## [Task]
Every line in the data below from the one containing "Obligations.SkipsAdvanceByFourOrTwo := by" down to the one containing "theorem decodeWord_ldImm (x", both included, must be retyped exactly; no other line is to appear.

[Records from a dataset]

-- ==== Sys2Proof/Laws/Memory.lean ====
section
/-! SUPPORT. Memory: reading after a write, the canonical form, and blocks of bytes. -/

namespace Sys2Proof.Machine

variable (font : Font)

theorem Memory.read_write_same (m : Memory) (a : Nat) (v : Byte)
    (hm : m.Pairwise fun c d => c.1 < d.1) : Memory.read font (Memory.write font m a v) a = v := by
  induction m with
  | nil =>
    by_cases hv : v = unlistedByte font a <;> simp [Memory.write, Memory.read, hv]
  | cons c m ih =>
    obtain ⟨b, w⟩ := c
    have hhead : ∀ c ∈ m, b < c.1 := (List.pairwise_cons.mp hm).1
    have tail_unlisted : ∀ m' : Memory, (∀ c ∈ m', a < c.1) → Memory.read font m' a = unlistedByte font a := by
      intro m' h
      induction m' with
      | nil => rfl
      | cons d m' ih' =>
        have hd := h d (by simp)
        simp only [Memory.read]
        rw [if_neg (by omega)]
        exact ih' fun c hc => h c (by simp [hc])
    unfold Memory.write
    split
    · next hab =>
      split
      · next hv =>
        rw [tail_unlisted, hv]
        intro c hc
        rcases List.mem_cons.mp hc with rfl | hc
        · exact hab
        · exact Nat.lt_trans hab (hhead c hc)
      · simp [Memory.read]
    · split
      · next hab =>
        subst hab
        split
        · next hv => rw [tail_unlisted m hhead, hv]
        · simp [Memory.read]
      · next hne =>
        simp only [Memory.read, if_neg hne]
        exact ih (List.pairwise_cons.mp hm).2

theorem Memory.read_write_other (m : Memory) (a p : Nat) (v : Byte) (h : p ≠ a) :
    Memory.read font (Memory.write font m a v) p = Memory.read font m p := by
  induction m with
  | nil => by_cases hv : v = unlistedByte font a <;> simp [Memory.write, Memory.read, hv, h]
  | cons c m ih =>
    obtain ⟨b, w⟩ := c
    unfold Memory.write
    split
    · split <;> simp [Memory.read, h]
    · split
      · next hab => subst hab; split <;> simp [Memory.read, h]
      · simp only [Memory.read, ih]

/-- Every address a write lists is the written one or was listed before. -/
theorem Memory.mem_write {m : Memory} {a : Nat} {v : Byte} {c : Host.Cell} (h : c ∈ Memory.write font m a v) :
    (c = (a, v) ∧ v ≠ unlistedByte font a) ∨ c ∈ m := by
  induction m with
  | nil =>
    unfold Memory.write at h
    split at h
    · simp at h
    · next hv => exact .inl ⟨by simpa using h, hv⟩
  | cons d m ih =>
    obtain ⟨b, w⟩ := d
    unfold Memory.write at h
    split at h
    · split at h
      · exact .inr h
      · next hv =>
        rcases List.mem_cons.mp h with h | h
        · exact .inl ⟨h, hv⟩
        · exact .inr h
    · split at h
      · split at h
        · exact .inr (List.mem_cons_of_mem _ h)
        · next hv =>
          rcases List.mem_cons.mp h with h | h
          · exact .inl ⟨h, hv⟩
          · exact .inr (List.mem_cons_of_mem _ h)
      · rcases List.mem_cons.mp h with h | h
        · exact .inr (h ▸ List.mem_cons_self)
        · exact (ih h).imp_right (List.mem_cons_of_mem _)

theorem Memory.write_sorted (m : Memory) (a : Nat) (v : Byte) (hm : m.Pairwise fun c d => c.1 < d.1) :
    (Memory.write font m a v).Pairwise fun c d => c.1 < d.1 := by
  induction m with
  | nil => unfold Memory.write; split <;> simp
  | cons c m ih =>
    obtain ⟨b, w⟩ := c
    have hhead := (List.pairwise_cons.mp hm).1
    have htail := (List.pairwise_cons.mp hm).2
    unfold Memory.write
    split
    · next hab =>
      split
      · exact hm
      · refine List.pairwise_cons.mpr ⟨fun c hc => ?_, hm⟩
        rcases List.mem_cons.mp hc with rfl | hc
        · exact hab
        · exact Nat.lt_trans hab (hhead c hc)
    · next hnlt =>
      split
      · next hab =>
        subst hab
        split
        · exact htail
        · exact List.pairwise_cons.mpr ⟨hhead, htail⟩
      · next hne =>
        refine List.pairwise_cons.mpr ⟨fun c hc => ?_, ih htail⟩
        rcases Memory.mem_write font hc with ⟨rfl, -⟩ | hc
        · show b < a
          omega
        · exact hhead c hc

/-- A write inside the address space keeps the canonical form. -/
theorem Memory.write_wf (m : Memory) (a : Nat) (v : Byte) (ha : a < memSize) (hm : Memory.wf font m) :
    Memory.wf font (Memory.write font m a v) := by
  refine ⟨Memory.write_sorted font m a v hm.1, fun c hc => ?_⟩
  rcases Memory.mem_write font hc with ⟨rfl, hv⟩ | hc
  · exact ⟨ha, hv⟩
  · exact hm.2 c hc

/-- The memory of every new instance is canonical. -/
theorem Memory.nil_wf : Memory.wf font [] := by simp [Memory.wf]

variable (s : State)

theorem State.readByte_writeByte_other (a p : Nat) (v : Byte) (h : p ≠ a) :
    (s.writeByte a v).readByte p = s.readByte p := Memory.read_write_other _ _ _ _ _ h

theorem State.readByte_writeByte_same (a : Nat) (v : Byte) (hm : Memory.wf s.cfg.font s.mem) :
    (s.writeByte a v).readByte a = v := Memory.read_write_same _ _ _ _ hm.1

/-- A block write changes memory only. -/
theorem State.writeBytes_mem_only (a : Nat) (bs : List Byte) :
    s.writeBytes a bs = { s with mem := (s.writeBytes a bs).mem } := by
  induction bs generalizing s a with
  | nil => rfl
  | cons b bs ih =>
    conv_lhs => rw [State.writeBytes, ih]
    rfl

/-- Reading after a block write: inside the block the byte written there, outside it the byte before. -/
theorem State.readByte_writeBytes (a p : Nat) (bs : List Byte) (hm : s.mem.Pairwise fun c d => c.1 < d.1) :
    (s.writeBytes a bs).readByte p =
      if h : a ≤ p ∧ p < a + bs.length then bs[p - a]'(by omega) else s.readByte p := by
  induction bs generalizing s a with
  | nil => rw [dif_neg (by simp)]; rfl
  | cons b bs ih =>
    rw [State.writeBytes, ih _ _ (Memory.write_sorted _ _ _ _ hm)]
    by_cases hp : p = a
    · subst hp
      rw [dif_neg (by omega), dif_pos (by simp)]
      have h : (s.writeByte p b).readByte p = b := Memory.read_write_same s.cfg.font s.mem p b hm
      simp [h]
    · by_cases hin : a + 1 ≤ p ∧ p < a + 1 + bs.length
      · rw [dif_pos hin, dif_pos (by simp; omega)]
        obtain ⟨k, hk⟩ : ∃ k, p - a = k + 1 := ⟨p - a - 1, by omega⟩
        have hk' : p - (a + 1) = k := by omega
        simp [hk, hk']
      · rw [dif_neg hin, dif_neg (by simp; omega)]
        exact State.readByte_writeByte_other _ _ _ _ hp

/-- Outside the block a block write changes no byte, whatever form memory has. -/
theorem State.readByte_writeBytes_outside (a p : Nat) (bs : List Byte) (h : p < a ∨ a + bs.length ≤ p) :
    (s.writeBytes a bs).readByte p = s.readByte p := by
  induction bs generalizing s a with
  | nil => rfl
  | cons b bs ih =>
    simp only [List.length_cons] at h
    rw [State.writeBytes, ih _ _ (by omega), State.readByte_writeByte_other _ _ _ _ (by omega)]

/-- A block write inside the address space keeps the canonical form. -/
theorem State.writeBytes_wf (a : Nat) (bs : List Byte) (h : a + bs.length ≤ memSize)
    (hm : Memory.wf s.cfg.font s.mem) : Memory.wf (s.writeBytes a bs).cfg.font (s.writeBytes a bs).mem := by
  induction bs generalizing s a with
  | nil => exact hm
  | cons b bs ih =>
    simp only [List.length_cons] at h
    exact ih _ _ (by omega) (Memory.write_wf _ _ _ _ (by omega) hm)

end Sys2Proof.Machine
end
--
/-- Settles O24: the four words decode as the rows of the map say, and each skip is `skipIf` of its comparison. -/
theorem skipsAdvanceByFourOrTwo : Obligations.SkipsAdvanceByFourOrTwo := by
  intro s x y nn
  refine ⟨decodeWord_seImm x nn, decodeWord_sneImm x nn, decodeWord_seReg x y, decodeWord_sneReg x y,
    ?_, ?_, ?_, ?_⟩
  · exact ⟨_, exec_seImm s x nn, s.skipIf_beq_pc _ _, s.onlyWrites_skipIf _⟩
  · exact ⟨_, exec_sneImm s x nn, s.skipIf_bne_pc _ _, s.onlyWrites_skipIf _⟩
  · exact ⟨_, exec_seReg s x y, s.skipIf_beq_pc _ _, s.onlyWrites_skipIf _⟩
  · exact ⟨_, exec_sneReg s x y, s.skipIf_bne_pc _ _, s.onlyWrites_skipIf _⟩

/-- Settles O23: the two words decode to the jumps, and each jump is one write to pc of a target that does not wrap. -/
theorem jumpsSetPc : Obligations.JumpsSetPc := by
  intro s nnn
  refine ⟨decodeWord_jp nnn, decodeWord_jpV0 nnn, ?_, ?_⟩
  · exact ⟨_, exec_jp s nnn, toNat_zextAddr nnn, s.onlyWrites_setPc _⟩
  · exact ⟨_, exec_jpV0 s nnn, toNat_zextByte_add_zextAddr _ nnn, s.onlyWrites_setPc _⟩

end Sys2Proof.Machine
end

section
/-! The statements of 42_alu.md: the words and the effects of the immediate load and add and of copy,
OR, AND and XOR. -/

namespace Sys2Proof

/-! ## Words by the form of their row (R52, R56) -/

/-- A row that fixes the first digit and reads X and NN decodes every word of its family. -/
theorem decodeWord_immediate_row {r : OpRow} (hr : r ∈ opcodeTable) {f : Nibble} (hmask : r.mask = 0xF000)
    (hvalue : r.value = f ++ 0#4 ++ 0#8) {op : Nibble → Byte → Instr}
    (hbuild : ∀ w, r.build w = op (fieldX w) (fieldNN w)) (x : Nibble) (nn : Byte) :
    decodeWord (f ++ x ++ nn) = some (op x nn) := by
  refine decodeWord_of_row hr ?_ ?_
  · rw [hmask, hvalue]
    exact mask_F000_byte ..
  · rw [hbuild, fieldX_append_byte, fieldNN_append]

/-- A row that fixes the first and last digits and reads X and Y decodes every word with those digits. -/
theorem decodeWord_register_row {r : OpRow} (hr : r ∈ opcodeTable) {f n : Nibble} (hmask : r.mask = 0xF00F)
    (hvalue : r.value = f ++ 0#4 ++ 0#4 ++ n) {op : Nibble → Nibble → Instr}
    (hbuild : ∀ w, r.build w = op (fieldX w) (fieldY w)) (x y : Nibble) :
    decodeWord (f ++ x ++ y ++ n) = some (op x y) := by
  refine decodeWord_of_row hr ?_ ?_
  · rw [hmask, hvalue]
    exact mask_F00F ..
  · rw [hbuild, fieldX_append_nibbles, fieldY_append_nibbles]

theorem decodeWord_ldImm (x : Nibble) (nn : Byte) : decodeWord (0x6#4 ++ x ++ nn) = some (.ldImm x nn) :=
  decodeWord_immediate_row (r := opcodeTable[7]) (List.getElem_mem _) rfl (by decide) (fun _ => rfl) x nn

## [Solved exercise]
theorem skipsAdvanceByFourOrTwo : Obligations.SkipsAdvanceByFourOrTwo := by
  intro s x y nn
  refine ⟨decodeWord_seImm x nn, decodeWord_sneImm x nn, decodeWord_seReg x y, decodeWord_sneReg x y,
    ?_, ?_, ?_, ?_⟩
  · exact ⟨_, exec_seImm s x nn, s.skipIf_beq_pc _ _, s.onlyWrites_skipIf _⟩
  · exact ⟨_, exec_sneImm s x nn, s.skipIf_bne_pc _ _, s.onlyWrites_skipIf _⟩
  · exact ⟨_, exec_seReg s x y, s.skipIf_beq_pc _ _, s.onlyWrites_skipIf _⟩
  · exact ⟨_, exec_sneReg s x y, s.skipIf_bne_pc _ _, s.onlyWrites_skipIf _⟩

/-- Settles O23: the two words decode to the jumps, and each jump is one write to pc of a target that does not wrap. -/
theorem jumpsSetPc : Obligations.JumpsSetPc := by
  intro s nnn
  refine ⟨decodeWord_jp nnn, decodeWord_jpV0 nnn, ?_, ?_⟩
  · exact ⟨_, exec_jp s nnn, toNat_zextAddr nnn, s.onlyWrites_setPc _⟩
  · exact ⟨_, exec_jpV0 s nnn, toNat_zextByte_add_zextAddr _ nnn, s.onlyWrites_setPc _⟩

end Sys2Proof.Machine
end

section
/-! The statements of 42_alu.md: the words and the effects of the immediate load and add and of copy,
OR, AND and XOR. -/

namespace Sys2Proof

/-! ## Words by the form of their row (R52, R56) -/

/-- A row that fixes the first digit and reads X and NN decodes every word of its family. -/
theorem decodeWord_immediate_row {r : OpRow} (hr : r ∈ opcodeTable) {f : Nibble} (hmask : r.mask = 0xF000)
    (hvalue : r.value = f ++ 0#4 ++ 0#8) {op : Nibble → Byte → Instr}
    (hbuild : ∀ w, r.build w = op (fieldX w) (fieldNN w)) (x : Nibble) (nn : Byte) :
    decodeWord (f ++ x ++ nn) = some (op x nn) := by
  refine decodeWord_of_row hr ?_ ?_
  · rw [hmask, hvalue]
    exact mask_F000_byte ..
  · rw [hbuild, fieldX_append_byte, fieldNN_append]

/-- A row that fixes the first and last digits and reads X and Y decodes every word with those digits. -/
theorem decodeWord_register_row {r : OpRow} (hr : r ∈ opcodeTable) {f n : Nibble} (hmask : r.mask = 0xF00F)
    (hvalue : r.value = f ++ 0#4 ++ 0#4 ++ n) {op : Nibble → Nibble → Instr}
    (hbuild : ∀ w, r.build w = op (fieldX w) (fieldY w)) (x y : Nibble) :
    decodeWord (f ++ x ++ y ++ n) = some (op x y) := by
  refine decodeWord_of_row hr ?_ ?_
  · rw [hmask, hvalue]
    exact mask_F00F ..
  · rw [hbuild, fieldX_append_nibbles, fieldY_append_nibbles]

theorem decodeWord_ldImm (x : Nibble) (nn : Byte) : decodeWord (0x6#4 ++ x ++ nn) = some (.ldImm x nn) :=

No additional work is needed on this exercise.